Road corridor Trans-Haryana Expressway, Bundle DL 02, NH-152D corridor context A controlled-access freight and passenger corridor can benefit from smoother toll movement.
Technology model FASTag-ANPR based Multi Lane Free Flow tolling Supports barrierless tolling using tag, camera and vehicle-data matching.
Current bid timing Bid close: 4 June 2026; technical opening: 5 June 2026 Shows the project is at an active procurement milestone.

How Barrierless Tolling Changes the Highway Experience

The biggest before-and-after change is the removal of the mandatory toll booth interaction. In the older model, drivers approach a plaza, slow down, pick a lane, wait for the reader or operator interaction, and then accelerate again. Even when payment is electronic, the physical layout encourages bunching and lane friction.
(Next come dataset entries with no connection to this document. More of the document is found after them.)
/-- The named site, if BY_SITE. -/
def CapArgs.siteId (a : CapArgs) : Option (Fin 64) := if a.bySite then cringOf a.site else none

/-- The ridges of the ticket. -/
def capRidges (s : State) (h : Hdr) (a : CapArgs) : List RidgeId :=
  if a.bySite then (match a.siteId with | some k => maskRidges s.sites[k] | none => []) else hdrRidges h

/-- The lanes of a stream (R207). -/
def capLanes (s : State) (a : CapArgs) (r : RidgeId) : BitVec 16 :=
  if !a.siteLanes then a.laneMask
  else match a.siteId with
    | some k => siteLanes s k r
    | none => (List.finRange 64).foldl (fun m k => m ||| siteLanes s k r) 0

/-- The refusals of CAPTURE_ARM, in the order of R207. -/
def capRefusal (s : State) (a : CapArgs) (rs : List RidgeId) : Option Nat :=
  let active := fun (r : RidgeId) => match s.ridges[r].st with | .running | .hold | .parked => true | _ => false
  let sites := if a.bySite then 1 else rs.foldl (fun n r => max n (sitesOn s r).length) 0
  if !inRange 4 4096 a.frames || a.buf.toNat % 16384 != 0 || decide (a.nb < 4 * rs.length) || rs == [] then some BAD_PARAM
  else if !(getQ s a.queue).enabled || decide (qLimit s (getQ s a.queue) < 2 + 2 * sites) then some BAD_PARAM
  else if rs.any fun r => active r || s.ridges[r].stream.isSome then some BUSY
  else if freeFrames s < rs.length * a.frames then some BUSY
  else if ticketsOut s then some TICKETS_EXHAUSTED
  else none

/-- Arm the stream of the j-th ridge: its own region, and part j of the host buffer (R207, R210). -/
def armStream (a : CapArgs) (num : BitVec 17) (nbr : Nat) (s : State) (jr : Nat × RidgeId) : State :=
  let (fs, s) := allocFrames a.frames s
  let x : Stream :=
    { ticket := num, bySite := a.siteId, lanes := capLanes s a jr.2, queue := BitVec.ofNat 14 a.queue, frames := fs,
      buf := a.buf + BitVec.ofNat 64 (jr.1 * nbr * 16384), nb := nbr, cur := [], curTime := 0, curLast := 0, openedAt := 0,
      curLost := false, curFailLost := false, closed := [], copied := 0, nextBlock := 0, elastic := 0, elasticAt := 0,
      lost := 0, lostFirst := 0, held := [], ahead := [], active := false, since := 0, anchorAt := 0, rdAt := none, fin := none }
  let rd := word s (rdgW jr.2 0x20)
  let old := fun (z : Stream) => { z with rdAt := some (z.rdAt.getD rd) }
  putWord (modR s jr.2 fun y => { y with stream := some x, tails := y.tails.map old, delivered := 0 }) (rdgW jr.2 0x20) 0

def captureArmEffect (h : Hdr) (a : CapArgs) (s : State) : State :=
  command s h (row 0x2A 3 .either) ((capRidges s h a).map .ridge ++ [.queue a.queue]) fun s =>
    let rs := capRidges s h a
    match capRefusal s a rs with
    | some st => refuse s h 0x2A st 0
    | none =>
      let num := nextTicket s
      let s := issue s h a.queue true (.capture rs [])
      let s := (rs.zipIdx.map fun x => (x.2, x.1)).foldl (armStream a num (a.nb / rs.length)) s
      replyAccepted s h 0x2A num.toNat s.now

end Sys2Proof.Machine
end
In the MLFF model described in the RFP, tolling becomes an overhead infrastructure function. Gantries, sensors and ANPR cameras detect the vehicle, match it with FASTag and vehicle records, calculate the payable fee and process the transaction through the electronic toll collection network. The RFP also refers to violation and failure-to-pay handling, which is important because open-road tolling works only if enforcement is strong enough to discourage leakage.

For everyday highway users, the visible benefit should be simpler: less stopping. For the toll ecosystem, the challenge is more complex: accurate vehicle classification, correct entry-exit pairing in a closed-loop environment, reliable FASTag reads, usable ANPR accuracy, dispute handling and integration with NPCI and related systems.

Who Is Affected

The first affected group is highway users on the Trans-Haryana Expressway, especially cars, buses and trucks that regularly use the access-controlled corridor. A smoother tolling system can reduce trip uncertainty and help drivers avoid unnecessary queue time.
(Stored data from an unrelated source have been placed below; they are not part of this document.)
/-- What the completion of the vector being executed brings, once it has come: the end of the run, a park, or a segment boundary.
The clock looks for it at every tick (log entry 1). -/
def vecEnd (s : State) (r : RidgeId) : State :=
  let x := s.ridges[r]
  if x.st ≠ .running ∨ !vecOver s r ∨ bearSafe s ∨ s.owl.shutdown then s
  else match x.after with
    | .stop => parkCheck (leaveGang s r)
    | .park => parkCheck (parkRidge s r)
    | .go => if x.atBoundary then parkCheck (crossIfDue s r) else s

/-- The run ends, or the ridge parks, as the vector being executed completes. -/
def endWith (s : State) (r : RidgeId) (a : After) : State := vecEnd (modR s r fun x => { x with after := a }) r

/-- What follows a vector; an event jump due at the same boundary overrides it (R58). -/
def follow (s : State) (r : RidgeId) (f : Flow) : State :=
  if s.ridges[r].jumpIn = some 0 then s
  else match f with
    | .again => s
    | .jump a => goTo s r a false
    | .inOrder => match nextAddr s r with
      | some a => goTo s r a true
      | none => endWith s r .stop
    | .stop => endWith s r .stop

/-- The address after this vector as CALL and LOOP_BEGIN push it. -/
def pushAddr (s : State) (r : RidgeId) : Addr := (nextAddr s r).getD ⟨noHandle, 0⟩

/-! ### MATCH (R51, R52, R64) -/

/-- Ridges of the gang that stand at the same MATCH. -/
def matchPeers (s : State) (r : RidgeId) : List RidgeId :=
  (running s r).filter fun q => decide (s.ridges[q].pc.vec = s.ridges[r].pc.vec) &&
    (match vecAt s q with | some v => v.opcode == 0x0C | none => false)

/-- n of R51. -/
def matchLimit (v : Vec) : Nat := max 25 v.operand

/-- Whether repetition k passed on every ridge of the gang; none while it is not judged everywhere. -/
def repPassed (s : State) (g : List RidgeId) (k : Nat) : Option Bool :=
  if g.all fun q => decide (k ≤ s.ridges[q].repFails.length) then
    some (g.all fun q => (s.ridges[q].repFails.getD (k - 1) 0) == 0)
  else none

/-- How the MATCH stands after the repetitions executed so far. -/
inductive MatchState where
  | goesOn | waits | matched | timedOut
  deriving DecidableEq, Repr

def matchState (s : State) (r : RidgeId) (v : Vec) : MatchState :=
  let j := s.ridges[r].rep
  if j < 25 then .goesOn
  else
    let g := matchPeers s r
    match repPassed s g (j - 24) with
    | none => .waits
    | some ok =>
      if ok || decide (matchLimit v ≤ j) then
        (if g.all fun q => decide (s.ridges[q].rep = j) then (if ok then .matched else .timedOut) else .waits)
      else .goesOn

/-- The end of a MATCH on one ridge: its entry, its outcome, the flags of a TIMEOUT, one APG_ADV (R51, R52, R53). -/
def endMatchOne (timeout : Bool) (s : State) (q : RidgeId) : State :=
  match vecAt s q with
  | none => s
  | some v =>
    let x := s.ridges[q]
    let lanes := if timeout then x.repFails.getD (x.rep - 25) 0 else 0
    let s := modR s q fun x => { x with open_ := x.open_.filter (!·.isRep), entries := x.entries + 1,
                                        matchOut := if timeout then .timedOut else .matched, failNow := x.failNow || timeout,
                                        rep := 0, repFails := [] }
    let s := logEntry s q x.start x.entries (x.period - 1) v.mask lanes timeout
    let s := if timeout then setBits s (rdgW q 1) 8 else s
    advance s q v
The second group is transporters and logistics operators. They track time, fuel burn, delivery slots and driver hours more closely than casual users. If barrierless tolling performs as intended, fleets can plan trips with fewer plaza-level delays. That matters for agricultural movements, industrial cargo, e-commerce line-haul operations and regional supply chains using Haryana as a transit or production corridor.

The third group is banks, toll operators and enforcement agencies. MLFF is not only a hardware project; it is a payment, reconciliation and compliance project. The acquirer bank role is central because toll data must move cleanly into the NETC ecosystem, while failed reads and violations must be resolved without creating new friction for compliant users.

What To Watch Next

The immediate watch point is the outcome of the technical bid opening after the 5 June 2026 stage. The next useful signals will be bidder qualification, award timelines, final implementation schedule, gantry deployment plan, and whether the transition can happen without disrupting ongoing toll operations.
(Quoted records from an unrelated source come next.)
/-- Recode the words that hold current codes to a new range (R154). -/
def dpsRecode (s : State) (n : RidgeId) (a b : Nat × Nat) (level : Bool) : State :=
  let il := word s (dpsW n 2)
  let s := putWord s (dpsW n 2) (recodeHalf il 0 a b + recodeHalf il 16 a b)
  let s := putWord s (dpsW n 8) (recodeHalf (word s (dpsW n 8)) 0 a b)
  let s := if level then putWord s (dpsW n 1) (recodeHalf (word s (dpsW n 1)) 0 a b) else s
  markMeasures s (fun sel => sel.toNat == 0x3000 + n.val) fun j => { j with rangeMoved := true }

def dpsCfgWrite (s : State) (n : RidgeId) (v : Nat) : State :=
  let mode := dpsMode s n
  let range := dpsRange s n
  let s := putWord s (dpsW n 0) v
  let s := if range = bits v 4 2 then s
    else dpsRecode s n (dpsScale s n range) (dpsScale s n (bits v 4 2)) (mode == 2 && bits v 1 0 == 2)
  dpsApply s n

def dpsWrite (s : State) (n : RidgeId) (w v : Nat) : State :=
  if w = 0 then dpsCfgWrite s n v
  else if w = 1 then dpsLevelWrite s n v
  else
    let s := putWord s (dpsW n w) v
    if w = 9 ∨ w = 10 then modDps s n fun x => { x with phaseReset := true }
    else if w = 2 ∧ !dpsHeld s n then modDps s n fun x => { x with ilimNow := BitVec.ofNat 32 v }
    else s

/-! ### The other blocks -/

def ridgeWrite (s : State) (r : RidgeId) (w v : Nat) : State :=
  let s := putWord s (rdgW r w) v
  if w = 0x10 then restage (reclaimLent s) [r] else s

def portWrite (s : State) (n : RidgeId) (w v : Nat) : State :=
  let s := putWord s (aptW n w) v
  if w = 4 ∨ w = 5 then ncoReset s n s.now else s

/-- GLB_MARTEN_CFG: leaving replay mode returns the frames that await RECLAIM (R248), entering it sets the allocation pointer to 0
(R240), and no slot stays lent in replay mode or without LEND_EN (R243). -/
def martenCfg (s : State) (was : Bool) (v : Nat) : State :=
  let s := if was && !bit v 0 then { s with store := { s.store with awaiting := [] } } else s
  let s := if !was && bit v 0 then { s with store := { s.store with ptr := 0 } } else s
  if bit v 0 || !bit v 1 then endLending s else s

/-- A DIV written while no select is asserted is in force at once (R320). -/
def cspCfg (s : State) (n : Fin 2) : State :=
  if selectOn s n then s else modCsp s n fun x => { x with div := BitVec.ofNat 8 (field s (gCSPCFG n) 15 8) }

def globalWrite (s : State) (i v : Nat) : State :=
  let was := replayMode s
  let s := putWord s i v
  if i = gMARTENCFG then martenCfg s was v else if i = gEXTDLY then spreadDly s
  else if i = gCSPCFG 0 then cspCfg s 0 else if i = gCSPCFG 1 then cspCfg s 1 else s

/-- A checked value takes effect in its word. -/
def applyWord (s : State) (i v : Nat) : State :=
  match locate i with
  | (.pin, u, w) => pinWrite s (Fin.ofNat 256 u) w v
  | (.ridge, u, w) => ridgeWrite s (Fin.ofNat 16 u) w v
  | (.dps, u, w) => dpsWrite s (Fin.ofNat 16 u) w v
  | (.port, u, w) => portWrite s (Fin.ofNat 16 u) w v
  | (.global, _, _) => globalWrite s i v

/-! ### Sticky bits and actions -/

/-- Queues and completion rings are written again once latch bit 33 is cleared (R376). -/
def unblock (s : State) : State :=
  let s := each (skeys s.queues) (fun s id => modQ s id fun q => { q with blocked := false }) s
  each (List.finRange 64) deliver { s with cq := s.cq.map fun c => { c with blocked := false } }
FuelPrice will also watch the practical user side: whether vehicles can move consistently at highway speed through tolling points, how failed FASTag reads are handled, whether ANPR disputes are resolved quickly, and whether frequent commercial users see measurable time savings. The technology is promising, but highway users will judge it by reliability, not by tender language.

Final Takeaway

The Trans-Haryana Expressway MLFF tender is a high-niche but important update because it shows India's toll system moving beyond booth-based FASTag lanes toward open-road tolling. If implemented well, FASTag-ANPR MLFF can reduce toll-queue friction, cut unnecessary idling, improve freight predictability and make access-controlled highways feel more seamless for users. The procurement milestone now makes Bundle DL 02 a corridor to watch closely.